■ **RECORD EXTRACTS**

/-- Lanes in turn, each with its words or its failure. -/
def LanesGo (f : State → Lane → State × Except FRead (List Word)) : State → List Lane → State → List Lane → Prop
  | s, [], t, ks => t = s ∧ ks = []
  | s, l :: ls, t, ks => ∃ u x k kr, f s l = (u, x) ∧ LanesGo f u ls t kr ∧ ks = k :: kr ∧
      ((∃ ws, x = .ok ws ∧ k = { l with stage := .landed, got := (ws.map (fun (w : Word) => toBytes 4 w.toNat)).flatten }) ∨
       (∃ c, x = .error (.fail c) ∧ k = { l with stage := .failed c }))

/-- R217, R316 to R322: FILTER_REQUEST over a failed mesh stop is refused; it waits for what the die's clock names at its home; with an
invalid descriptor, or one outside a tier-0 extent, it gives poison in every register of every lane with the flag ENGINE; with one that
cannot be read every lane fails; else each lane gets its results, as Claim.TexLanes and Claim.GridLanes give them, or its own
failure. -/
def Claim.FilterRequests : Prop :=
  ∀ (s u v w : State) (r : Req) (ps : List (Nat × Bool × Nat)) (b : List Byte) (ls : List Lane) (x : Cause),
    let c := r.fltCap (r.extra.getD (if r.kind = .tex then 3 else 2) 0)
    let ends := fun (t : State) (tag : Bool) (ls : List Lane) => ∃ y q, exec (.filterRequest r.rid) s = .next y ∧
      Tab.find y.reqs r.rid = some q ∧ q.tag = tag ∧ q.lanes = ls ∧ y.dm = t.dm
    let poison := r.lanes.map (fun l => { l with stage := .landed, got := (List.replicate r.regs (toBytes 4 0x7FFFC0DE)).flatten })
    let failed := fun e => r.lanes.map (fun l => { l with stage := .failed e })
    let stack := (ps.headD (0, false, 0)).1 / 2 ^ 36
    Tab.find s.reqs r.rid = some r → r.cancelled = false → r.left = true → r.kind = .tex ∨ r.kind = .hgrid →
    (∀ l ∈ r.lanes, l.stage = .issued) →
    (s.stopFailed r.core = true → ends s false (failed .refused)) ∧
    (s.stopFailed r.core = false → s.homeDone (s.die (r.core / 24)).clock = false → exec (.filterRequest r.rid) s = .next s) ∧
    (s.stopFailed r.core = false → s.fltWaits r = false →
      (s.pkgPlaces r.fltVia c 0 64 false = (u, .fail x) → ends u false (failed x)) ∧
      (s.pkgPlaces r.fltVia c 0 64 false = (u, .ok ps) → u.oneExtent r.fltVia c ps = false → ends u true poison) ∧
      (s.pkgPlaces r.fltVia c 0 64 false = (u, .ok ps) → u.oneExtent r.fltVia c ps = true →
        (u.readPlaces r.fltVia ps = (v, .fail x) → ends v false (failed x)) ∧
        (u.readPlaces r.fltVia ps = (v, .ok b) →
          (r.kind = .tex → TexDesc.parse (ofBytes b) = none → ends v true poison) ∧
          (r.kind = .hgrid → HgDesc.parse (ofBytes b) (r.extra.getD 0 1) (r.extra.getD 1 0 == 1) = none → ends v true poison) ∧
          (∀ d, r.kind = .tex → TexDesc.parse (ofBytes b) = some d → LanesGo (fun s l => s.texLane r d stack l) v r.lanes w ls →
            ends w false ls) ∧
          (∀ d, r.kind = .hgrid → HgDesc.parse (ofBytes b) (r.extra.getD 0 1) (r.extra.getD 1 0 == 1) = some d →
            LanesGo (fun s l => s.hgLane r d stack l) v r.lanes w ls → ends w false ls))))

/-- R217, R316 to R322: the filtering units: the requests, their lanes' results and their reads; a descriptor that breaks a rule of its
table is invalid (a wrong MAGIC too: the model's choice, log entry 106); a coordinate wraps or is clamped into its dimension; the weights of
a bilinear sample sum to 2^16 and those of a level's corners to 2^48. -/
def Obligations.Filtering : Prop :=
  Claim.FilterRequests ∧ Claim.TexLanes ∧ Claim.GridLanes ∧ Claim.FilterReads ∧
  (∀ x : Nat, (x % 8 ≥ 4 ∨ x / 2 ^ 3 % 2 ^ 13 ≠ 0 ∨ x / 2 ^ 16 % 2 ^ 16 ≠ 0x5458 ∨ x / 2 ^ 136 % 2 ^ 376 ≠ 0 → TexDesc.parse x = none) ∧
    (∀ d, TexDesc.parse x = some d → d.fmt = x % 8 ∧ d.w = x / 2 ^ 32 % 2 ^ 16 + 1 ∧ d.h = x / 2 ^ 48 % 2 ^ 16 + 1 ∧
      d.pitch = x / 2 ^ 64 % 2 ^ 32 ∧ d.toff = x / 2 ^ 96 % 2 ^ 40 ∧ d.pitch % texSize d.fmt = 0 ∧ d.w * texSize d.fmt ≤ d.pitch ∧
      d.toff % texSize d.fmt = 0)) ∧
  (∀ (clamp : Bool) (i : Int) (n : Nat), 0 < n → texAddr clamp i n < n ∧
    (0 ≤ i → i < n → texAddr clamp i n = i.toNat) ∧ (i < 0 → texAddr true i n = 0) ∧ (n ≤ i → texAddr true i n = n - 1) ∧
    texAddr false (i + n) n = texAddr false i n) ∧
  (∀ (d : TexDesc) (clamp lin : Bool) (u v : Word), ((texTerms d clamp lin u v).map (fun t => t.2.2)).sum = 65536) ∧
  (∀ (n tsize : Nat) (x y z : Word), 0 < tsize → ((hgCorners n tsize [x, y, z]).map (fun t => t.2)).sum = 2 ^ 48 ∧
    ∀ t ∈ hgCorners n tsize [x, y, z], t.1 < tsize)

---

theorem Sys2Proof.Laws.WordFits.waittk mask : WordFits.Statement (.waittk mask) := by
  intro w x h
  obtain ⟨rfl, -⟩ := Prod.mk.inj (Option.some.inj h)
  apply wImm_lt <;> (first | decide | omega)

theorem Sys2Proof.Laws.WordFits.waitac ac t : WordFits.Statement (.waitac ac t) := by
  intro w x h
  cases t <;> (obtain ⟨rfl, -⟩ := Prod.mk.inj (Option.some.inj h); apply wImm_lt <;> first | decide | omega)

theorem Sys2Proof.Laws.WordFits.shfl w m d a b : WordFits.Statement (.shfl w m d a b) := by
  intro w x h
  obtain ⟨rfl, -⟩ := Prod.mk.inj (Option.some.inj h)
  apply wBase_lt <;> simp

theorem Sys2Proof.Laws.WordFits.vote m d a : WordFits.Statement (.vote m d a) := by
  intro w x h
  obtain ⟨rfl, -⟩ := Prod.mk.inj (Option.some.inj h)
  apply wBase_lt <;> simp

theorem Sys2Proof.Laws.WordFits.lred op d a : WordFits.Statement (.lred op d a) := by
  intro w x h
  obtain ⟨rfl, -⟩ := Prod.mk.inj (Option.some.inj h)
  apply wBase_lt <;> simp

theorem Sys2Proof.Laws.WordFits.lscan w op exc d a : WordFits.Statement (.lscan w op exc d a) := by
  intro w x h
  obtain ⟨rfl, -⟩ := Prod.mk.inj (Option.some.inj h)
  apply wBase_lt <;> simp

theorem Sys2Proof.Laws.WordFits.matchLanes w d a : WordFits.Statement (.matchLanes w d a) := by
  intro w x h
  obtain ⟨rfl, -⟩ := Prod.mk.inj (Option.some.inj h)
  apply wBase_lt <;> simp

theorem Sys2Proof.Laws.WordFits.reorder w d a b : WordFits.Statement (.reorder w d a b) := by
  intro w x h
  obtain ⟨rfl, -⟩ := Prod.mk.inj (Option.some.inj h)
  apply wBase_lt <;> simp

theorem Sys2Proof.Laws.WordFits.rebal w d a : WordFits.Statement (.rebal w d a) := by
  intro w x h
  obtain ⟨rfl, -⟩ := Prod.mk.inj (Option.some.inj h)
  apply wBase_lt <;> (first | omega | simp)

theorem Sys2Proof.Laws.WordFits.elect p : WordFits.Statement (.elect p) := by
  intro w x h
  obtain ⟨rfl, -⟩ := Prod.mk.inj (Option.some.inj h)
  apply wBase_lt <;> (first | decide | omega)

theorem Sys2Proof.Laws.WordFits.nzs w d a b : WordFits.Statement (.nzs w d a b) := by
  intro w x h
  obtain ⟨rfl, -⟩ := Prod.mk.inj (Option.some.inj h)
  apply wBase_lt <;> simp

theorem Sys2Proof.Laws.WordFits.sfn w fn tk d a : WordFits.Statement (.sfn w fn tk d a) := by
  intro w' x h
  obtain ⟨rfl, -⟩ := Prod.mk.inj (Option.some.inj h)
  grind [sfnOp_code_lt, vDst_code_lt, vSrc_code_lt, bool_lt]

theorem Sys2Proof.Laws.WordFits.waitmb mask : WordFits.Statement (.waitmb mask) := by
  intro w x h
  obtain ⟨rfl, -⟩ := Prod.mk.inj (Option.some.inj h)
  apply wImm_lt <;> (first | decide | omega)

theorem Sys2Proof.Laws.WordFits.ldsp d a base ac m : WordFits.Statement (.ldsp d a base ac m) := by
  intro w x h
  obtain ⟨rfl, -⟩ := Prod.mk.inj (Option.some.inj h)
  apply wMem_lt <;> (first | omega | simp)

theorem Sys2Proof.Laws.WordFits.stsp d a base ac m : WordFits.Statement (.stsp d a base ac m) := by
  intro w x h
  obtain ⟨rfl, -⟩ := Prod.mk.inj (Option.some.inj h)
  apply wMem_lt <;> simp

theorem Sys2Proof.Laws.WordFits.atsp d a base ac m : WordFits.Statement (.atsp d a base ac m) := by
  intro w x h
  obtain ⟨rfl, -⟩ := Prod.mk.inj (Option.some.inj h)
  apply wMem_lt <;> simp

--

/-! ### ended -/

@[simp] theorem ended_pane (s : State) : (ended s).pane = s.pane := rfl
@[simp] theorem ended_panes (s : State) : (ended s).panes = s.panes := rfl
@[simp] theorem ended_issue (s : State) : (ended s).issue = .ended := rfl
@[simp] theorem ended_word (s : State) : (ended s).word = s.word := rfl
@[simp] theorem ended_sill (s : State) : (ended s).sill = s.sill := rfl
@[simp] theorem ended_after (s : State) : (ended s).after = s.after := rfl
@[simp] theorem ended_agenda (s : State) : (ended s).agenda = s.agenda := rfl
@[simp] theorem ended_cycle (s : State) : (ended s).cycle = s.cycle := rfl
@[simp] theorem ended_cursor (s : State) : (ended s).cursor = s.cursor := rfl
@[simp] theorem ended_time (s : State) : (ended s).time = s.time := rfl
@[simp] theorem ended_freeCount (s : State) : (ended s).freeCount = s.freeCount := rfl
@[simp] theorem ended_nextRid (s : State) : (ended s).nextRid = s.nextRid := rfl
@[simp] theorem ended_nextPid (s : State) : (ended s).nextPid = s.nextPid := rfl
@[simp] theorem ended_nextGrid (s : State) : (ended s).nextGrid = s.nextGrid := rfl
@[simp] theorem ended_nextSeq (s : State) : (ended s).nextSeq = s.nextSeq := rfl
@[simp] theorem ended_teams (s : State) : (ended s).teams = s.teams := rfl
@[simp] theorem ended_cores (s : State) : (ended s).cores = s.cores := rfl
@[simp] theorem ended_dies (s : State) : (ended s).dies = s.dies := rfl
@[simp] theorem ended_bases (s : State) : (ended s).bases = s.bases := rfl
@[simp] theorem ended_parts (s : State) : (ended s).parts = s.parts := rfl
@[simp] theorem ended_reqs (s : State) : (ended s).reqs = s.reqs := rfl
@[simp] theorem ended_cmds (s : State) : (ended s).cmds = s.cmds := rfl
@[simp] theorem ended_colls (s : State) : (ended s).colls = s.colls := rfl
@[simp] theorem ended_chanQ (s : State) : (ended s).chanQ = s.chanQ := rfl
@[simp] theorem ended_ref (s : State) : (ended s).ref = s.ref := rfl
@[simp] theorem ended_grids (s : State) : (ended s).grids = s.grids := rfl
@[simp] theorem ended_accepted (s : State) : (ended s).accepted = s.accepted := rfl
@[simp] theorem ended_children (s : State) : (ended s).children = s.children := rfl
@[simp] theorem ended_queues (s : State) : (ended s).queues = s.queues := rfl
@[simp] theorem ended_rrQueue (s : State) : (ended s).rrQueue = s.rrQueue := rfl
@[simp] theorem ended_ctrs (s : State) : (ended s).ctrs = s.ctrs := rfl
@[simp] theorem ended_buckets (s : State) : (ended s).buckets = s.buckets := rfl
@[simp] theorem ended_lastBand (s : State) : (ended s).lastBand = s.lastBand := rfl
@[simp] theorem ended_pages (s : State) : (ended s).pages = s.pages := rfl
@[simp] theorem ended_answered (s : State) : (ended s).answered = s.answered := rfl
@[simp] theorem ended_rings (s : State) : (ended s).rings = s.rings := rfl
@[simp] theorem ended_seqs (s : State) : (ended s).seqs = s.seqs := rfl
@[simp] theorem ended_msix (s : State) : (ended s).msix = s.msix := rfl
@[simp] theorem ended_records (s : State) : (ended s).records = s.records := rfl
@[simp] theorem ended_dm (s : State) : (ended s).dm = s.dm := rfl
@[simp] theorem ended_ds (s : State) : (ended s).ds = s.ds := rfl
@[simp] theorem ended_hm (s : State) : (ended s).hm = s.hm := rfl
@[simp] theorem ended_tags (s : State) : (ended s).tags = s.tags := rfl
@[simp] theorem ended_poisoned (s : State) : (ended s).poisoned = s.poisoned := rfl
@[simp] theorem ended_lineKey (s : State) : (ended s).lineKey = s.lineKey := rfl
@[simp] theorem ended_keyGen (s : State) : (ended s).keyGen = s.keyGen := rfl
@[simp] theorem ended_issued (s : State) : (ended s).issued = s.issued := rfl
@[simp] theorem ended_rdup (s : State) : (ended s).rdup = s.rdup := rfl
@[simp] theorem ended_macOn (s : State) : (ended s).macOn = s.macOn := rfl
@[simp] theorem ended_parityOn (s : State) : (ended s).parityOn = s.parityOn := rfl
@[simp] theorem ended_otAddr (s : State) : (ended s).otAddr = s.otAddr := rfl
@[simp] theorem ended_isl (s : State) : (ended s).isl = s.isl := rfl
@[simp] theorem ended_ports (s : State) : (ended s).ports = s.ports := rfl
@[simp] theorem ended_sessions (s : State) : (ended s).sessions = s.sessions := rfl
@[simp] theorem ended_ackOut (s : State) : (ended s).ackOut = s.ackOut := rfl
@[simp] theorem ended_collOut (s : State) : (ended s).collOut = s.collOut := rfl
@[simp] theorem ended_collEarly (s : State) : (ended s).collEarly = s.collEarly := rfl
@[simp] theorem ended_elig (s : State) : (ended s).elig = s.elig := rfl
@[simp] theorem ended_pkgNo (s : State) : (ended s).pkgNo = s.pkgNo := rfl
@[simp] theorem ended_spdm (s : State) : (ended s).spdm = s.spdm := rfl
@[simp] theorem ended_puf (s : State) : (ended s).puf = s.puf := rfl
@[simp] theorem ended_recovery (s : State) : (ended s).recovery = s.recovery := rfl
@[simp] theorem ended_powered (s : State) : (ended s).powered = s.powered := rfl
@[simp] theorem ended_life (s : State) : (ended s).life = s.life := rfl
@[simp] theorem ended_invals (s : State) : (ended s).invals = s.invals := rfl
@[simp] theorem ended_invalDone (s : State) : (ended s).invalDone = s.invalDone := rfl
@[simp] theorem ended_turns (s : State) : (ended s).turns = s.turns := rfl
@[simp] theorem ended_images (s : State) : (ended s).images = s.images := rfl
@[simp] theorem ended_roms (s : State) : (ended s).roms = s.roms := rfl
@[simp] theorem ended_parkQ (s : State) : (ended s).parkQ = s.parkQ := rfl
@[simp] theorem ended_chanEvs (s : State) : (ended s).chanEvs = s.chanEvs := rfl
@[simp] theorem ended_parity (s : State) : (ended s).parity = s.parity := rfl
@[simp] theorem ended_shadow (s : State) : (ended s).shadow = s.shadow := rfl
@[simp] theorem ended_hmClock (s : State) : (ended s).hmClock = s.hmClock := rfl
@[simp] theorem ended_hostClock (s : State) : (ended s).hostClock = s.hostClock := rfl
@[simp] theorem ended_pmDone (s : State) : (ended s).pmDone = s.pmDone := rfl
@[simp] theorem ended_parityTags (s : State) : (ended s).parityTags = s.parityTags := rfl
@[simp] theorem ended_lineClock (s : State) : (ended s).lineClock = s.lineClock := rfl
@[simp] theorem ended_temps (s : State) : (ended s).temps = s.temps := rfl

■ **THE PROBLEM**
Every line above with the string "Prop" in it needs to be copied.

■ **EXERCISE RESPONSE**
def LanesGo (f : State → Lane → State × Except FRead (List Word)) : State → List Lane → State → List Lane → Prop
def Claim.FilterRequests : Prop :=
def Obligations.Filtering : Prop :=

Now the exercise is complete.